I'm not enough of an expert, but my feelings are:
Yes, its related. The loopback interface is used by the gui (I thought X used it, so I was expecting to see
both KDE and Gnome be unacceptably slow) and if you can't ping yourself that is going to cause problems.
In order to get the firewall out of the equation, I'd disable it completely (flush the rules and set all policies to accept...in passing you do know that setting policies to accept and denying things that you don't want is regarded as less secure than setting policies to deny and accepting things that you do want?). This makes your machine very vulnerable (perhaps not a worry with ethernet-interfaced routers which can be set up to provide primitive firewalling, but with a USB interfaced one a real concern). So, for the purposes of this experiment, you pull out the cable connecting the modem to the internet.
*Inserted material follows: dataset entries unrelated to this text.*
@[simp] theorem State.chalkB_held (s : State) (g op : Nat) (h : Word → Nat → Word) : (s.chalkB g op h).held = s.held := by
  simp only [State.chalkB, State.onCore_held, State.result_held, implies_true]

@[simp] theorem State.setTaint_held (s : State) (g : Nat) : (s.setTaint g).held = s.held := by
  simp only [State.setTaint, State.setB_held]

@[simp] theorem State.localLoad_held (s : State) (x : Issued) (off bytes : Nat) (signed : Bool) :
    (s.localLoad x off bytes signed).held = s.held := by
  simp only [State.localLoad, held_ite, State.incF_held, State.setTaint_held, State.result_held, ite_self]

@[simp] theorem State.chalkLoad_held (s : State) (g op bytes : Nat) (signed : Bool) :
    (s.chalkLoad g op bytes signed).held = s.held := by
  refine s.onCore_held g op _ (fun t x => ?_)
  simp only [held_ite, State.trap_held]
  refine ite_eq_left_iff.2 (fun _ => ?_)
  split <;> simp only [State.localLoad_held, State.modCore_held, State.result_held, State.trap_held]

@[simp] theorem State.nextInstr_held (s : State) (x : Issued) (n : Nat) : (s.nextInstr x n).held = s.held := by
  simp only [State.nextInstr, State.goOn_held]

@[simp] theorem State.localStore_held (s : State) (x : Issued) (off bytes v : Nat) :
    (s.localStore x off bytes v).held = s.held := by
  simp only [State.localStore, held_ite, State.trap_held, State.lmStoreAt_held, State.nextInstr_held, ite_self]

@[simp] theorem State.bufferStore_held (s : State) (x : Issued) (off bytes v : Nat) :
    (s.bufferStore x off bytes v).held = s.held := by
  simp only [State.bufferStore, held_ite, State.trap_held, State.modCore_held, ite_self]

@[simp] theorem State.patchTainted_held (s : State) (x : Issued) : (s.patchTainted x).held = s.held := by
  simp only [State.patchTainted, State.incF_held, State.nextInstr_held]

@[simp] theorem State.patchCurrent_held (s : State) (x : Issued) (a i v : Nat) : (s.patchCurrent x a i v).held = s.held := by
  simp only [State.patchCurrent, held_ite, State.patchTainted_held, State.trap_held, State.modTile_held, State.nextInstr_held,
    ite_self]

@[simp] theorem State.patchBuffer_held (s : State) (x : Issued) (a i v : Nat) : (s.patchBuffer x a i v).held = s.held := by
  simp only [State.patchBuffer, held_ite, State.patchTainted_held, State.trap_held, State.modTile_held, State.setF_held,
    State.nextInstr_held, ite_self]

@[simp] theorem State.chalkStore_held (s : State) (g op bytes : Nat) : (s.chalkStore g op bytes).held = s.held := by
  refine s.onCore_held g op _ (fun t x => ?_)
  simp only [held_ite, State.trap_held]
  refine ite_eq_left_iff.2 (fun _ => ?_)
  split <;> simp only [held_ite, State.localStore_held, State.bufferStore_held, State.patchCurrent_held, State.patchBuffer_held,
    State.trap_held, ite_self]

@[simp] theorem State.windowLoad_held (s : State) (g t : Nat) (a : TbAccess) : (s.windowLoad g t a).held = s.held := by
  simp only [State.windowLoad, held_ite, State.tbCount_held, State.setTaint_held, State.modCore_held, State.result_held, ite_self]

@[simp] theorem State.windowStore_held (s : State) (g t : Nat) (a : TbAccess) : (s.windowStore g t a).held = s.held := by
  simp only [State.windowStore, held_update, State.modTile_held, State.modCore_held, State.nextInstr_held]

@[simp] theorem State.tbWindow_held (s : State) (lt t : Nat) : (s.tbWindow lt t).held = s.held := by
  have hserve (store : Bool) (u : State) (g : Nat) : (match u.windowAccess g t with
      | some a => if a.isStore = store then (if store then u.windowStore g t a else u.windowLoad g t a) else u
      | none => u).held = u.held := by
    split <;> simp only [held_ite, State.windowStore_held, State.windowLoad_held, ite_self]
  exact (held_forEach _ (hserve true) _).trans ((held_forEach _ (hserve false) _).trans (s.engines_held lt _))

@[simp] theorem State.branch_held (s : State) (g op : Nat) (h : Word → Word → Bool) : (s.branch g op h).held = s.held := by
  simp only [State.branch, held_ite, State.onCore_held, State.goOn_held, ite_self, implies_true]

@[simp] theorem State.jump_held (s : State) (x : Issued) (target : Word) : (s.jump x target).held = s.held := by
  simp only [State.jump, State.result_held, State.goOn_held]

@[simp] theorem State.chalkEnd_held (s : State) (g : Nat) : (s.chalkEnd g).held = s.held := by
  simp only [State.chalkEnd, held_ite, State.onCore_held, State.nextInstr_held, State.setB_held, ite_self, implies_true]

@[simp] theorem State.chalkWaitc_held (s : State) (g : Nat) : (s.chalkWaitc g).held = s.held := by
  simp only [State.chalkWaitc, held_ite, State.onCore_held, State.nextInstr_held, State.modCore_held, ite_self, implies_true]

@[simp] theorem State.waitcWake_held (s : State) (g : Nat) : (s.waitcWake g).held = s.held := by
  unfold State.waitcWake
  split <;> simp only [held_ite, held_update, State.modCore_held, ite_self]

@[simp] theorem State.chalkTrap_held (s : State) (g : Nat) : (s.chalkTrap g).held = s.held := by
  simp only [State.chalkTrap, held_ite, State.onCore_held, State.trap_held, ite_self, implies_true]

@[simp] theorem State.chalkRet_held (s : State) (g : Nat) : (s.chalkRet g).held = s.held := by
  simp only [State.chalkRet, held_ite, State.onCore_held, State.nextInstr_held, State.setB_held, State.trap_held, ite_self,
    implies_true]

@[simp] theorem State.taskStart_held (s : State) (lt idx : Nat) : (s.taskStart lt idx).held = s.held := by
  simp only [State.taskStart, held_ite, held_update, State.setB_held, State.setF_held, State.modCore_held, ite_self]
Having stopped the firewall from blocking stuff, then I'd then have a look at pinging lo. I don't know why it doesn't show up in ifconfig; it should. is it possible that you've got something odd set up in nsswitch and you don't get the name resolved until some service (say DNS, which I guess you are not running) times out?
Here is a working /etc/hosts for 'hydrau'. I note, and this is the first time that I've really taken enough notice of this, that I have two lines for the local machine: 127.0.0.1 and 127.0.1.1 . (One of those things I've never taken much notice of because it has 'just worked'.)
Code:
cat /etc/hosts
127.0.0.1 localhost hydrau
127.0.1.1 hydrau
# The following lines are desirable for IPv6 capable hosts
::1 ip6-localhost ip6-loopback
fe00::0 ip6-localnet
ff00::0 ip6-mcastprefix
ff02::1 ip6-allnodes
ff02::2 ip6-allrouters
ff02::3 ip6-allhosts
I note, looking at Harrison's Linux Quick Fix Notebook this passage:
Quote:
Usually the first entry in /etc/hosts defines the IP address of the server's virtual loopback interface. This is usually mapped to the name localhost.localdomain...by default, Fedora inserts the hostname of the server between the 127.0.0.1 and the localhost entries like this:
Code:
127.0.0.1 bigboy localhost.localdomain localhost
When the server is connected to the internet, this first entry after the 127.0.0.1 needs to be the fully qualified domain name of the server - for example bigboy.my-web-site.org (*)
Code:
127.0.01 bigboy.my-web-site.org localhost.localdomain localhost
some programs such as sendmail are very sensitive to this and if they detect what they feel is an incorrect FQDN they will default to using the name localhost.localdomain when communicating with another server on the network. This can cause confusion, because the other server also feels it is localhost.localdomain.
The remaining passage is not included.